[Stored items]
|---|

/-- The scope of PERST_N and chip reset (R260): everything but what AON, the store, the flash and the fuses hold.
`keep` is the chip reset, which keeps link error records and crossing records. -/
def deviceReset (keep : Bool) (d : Dev) : Dev :=
  let st := d.store.afterReset
  ({ clock := { wall := d.clock.wall }, power := d.power, free := d.free, store := st, flash := d.flash, otp := d.otp
     resets := { d.resets with linkLoss := 0, linkUp := false, unitHeld := allHeld }
     net := (resetNet keep d).net, doms := domainsAfter keep d, faults := d.faults.afterReset
     inhibit := { aLevel := d.inhibit.aLevel, bLevel := d.inhibit.bLevel, longest := d.inhibit.longest }
     monitors := d.monitors, host := (resetHost d).host
     can := { nodeId := st.active.nat 0x1FF0 1, dataRate := st.active.nat 0x1FF0 2, enabled := false }
     mem := d.mem, undef := d.undef } : Dev).memForget 0 (2 ^ 64 - 1)

/-- A chip reset; `kind` 3 by a fault with its source, 4 promoted from link loss (R260, R269). -/
def chipResetNow (kind src : Nat) (d : Dev) : Dev :=
  (deviceReset true d).onResets fun r => { r with
    kind := kind, chipSource := if kind = 3 then src else r.chipSource, chipResets := inc32 r.chipResets }

/-- CHIP_RESET by a fault source (R260, R477). -/
def chipReset (src : Nat) (d : Dev) : Dev := chipResetNow 3 src d

/-- PERST_N_ASSERT (R260): reset is held until RESET_RELEASE. -/
def perstNAssert (d : Dev) : Dev :=
  ((deviceReset false d).onResets fun r => { r with kind := 2 }).onPower fun p => { p with perstLow := true, released := false }

/-- POWER_ON: VDD_AON comes up or is lost; everything is reset, the store included; the flash and the fuses stay (R260),
but the slot of an interrupted SAVE fails its CRC (R51). -/
def powerOn (d : Dev) : Dev :=
  let flash := match d.store.save with
    | some j => { d.flash with config := d.flash.config.erase j.target }
    | none => d.flash
  ({ clock := { wall := d.clock.wall }, free := d.free, flash := flash, otp := d.otp, mem := d.mem
     undef := d.undef, resets := { unitHeld := allHeld }, power := { d.power with released := false }
     inhibit := { aLevel := d.inhibit.aLevel, bLevel := d.inhibit.bLevel }, monitors := d.monitors } : Dev).memForget 0 (2 ^ 64 - 1)

/-- RAIL_FALL of a supply code (R538): VDD_AON loses everything, another rail takes the scope of PERST_N. -/
def railFall (rail : Nat) (d : Dev) : Dev :=
  let bad := fun (p : Power) => { p with railsBad := setBit p.railsBad rail true, released := false }
  if rail = 2 then (powerOn d).onPower bad
  else ((deviceReset false d).onResets fun r => { r with kind := 2 }).onPower bad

|---|

Assigned task:
Set every entry down verbatim.

Task response:
/-- The scope of PERST_N and chip reset (R260): everything but what AON, the store, the flash and the fuses hold.
`keep` is the chip reset, which keeps link error records and crossing records. -/
def deviceReset (keep : Bool) (d : Dev) : Dev :=
  let st := d.store.afterReset
  ({ clock := { wall := d.clock.wall }, power := d.power, free := d.free, store := st, flash := d.flash, otp := d.otp
     resets := { d.resets with linkLoss := 0, linkUp := false, unitHeld := allHeld }
     net := (resetNet keep d).net, doms := domainsAfter keep d, faults := d.faults.afterReset
     inhibit := { aLevel := d.inhibit.aLevel, bLevel := d.inhibit.bLevel, longest := d.inhibit.longest }
     monitors := d.monitors, host := (resetHost d).host
     can := { nodeId := st.active.nat 0x1FF0 1, dataRate := st.active.nat 0x1FF0 2, enabled := false }
     mem := d.mem, undef := d.undef } : Dev).memForget 0 (2 ^ 64 - 1)

/-- A chip reset; `kind` 3 by a fault with its source, 4 promoted from link loss (R260, R269). -/
def chipResetNow (kind src : Nat) (d : Dev) : Dev :=
  (deviceReset true d).onResets fun r => { r with
    kind := kind, chipSource := if kind = 3 then src else r.chipSource, chipResets := inc32 r.chipResets }

/-- CHIP_RESET by a fault source (R260, R477). -/
def chipReset (src : Nat) (d : Dev) : Dev := chipResetNow 3 src d

/-- PERST_N_ASSERT (R260): reset is held until RESET_RELEASE. -/
def perstNAssert (d : Dev) : Dev :=
  ((deviceReset false d).onResets fun r => { r with kind := 2 }).onPower fun p => { p with perstLow := true, released := false }

/-- POWER_ON: VDD_AON comes up or is lost; everything is reset, the store included; the flash and the fuses stay (R260),
but the slot of an interrupted SAVE fails its CRC (R51). -/
def powerOn (d : Dev) : Dev :=
  let flash := match d.store.save with
    | some j => { d.flash with config := d.flash.config.erase j.target }
    | none => d.flash
  ({ clock := { wall := d.clock.wall }, free := d.free, flash := flash, otp := d.otp, mem := d.mem
     undef := d.undef, resets := { unitHeld := allHeld }, power := { d.power with released := false }
     inhibit := { aLevel := d.inhibit.aLevel, bLevel := d.inhibit.bLevel }, monitors := d.monitors } : Dev).memForget 0 (2 ^ 64 - 1)

/-- RAIL_FALL of a supply code (R538): VDD_AON loses everything, another rail takes the scope of PERST_N. -/
def railFall (rail : Nat) (d : Dev) : Dev :=
  let bad := fun (p : Power) => { p with railsBad := setBit p.railsBad rail true, released := false }
  if rail = 2 then (powerOn d).onPower bad
  else ((deviceReset false d).onResets fun r => { r with kind := 2 }).onPower bad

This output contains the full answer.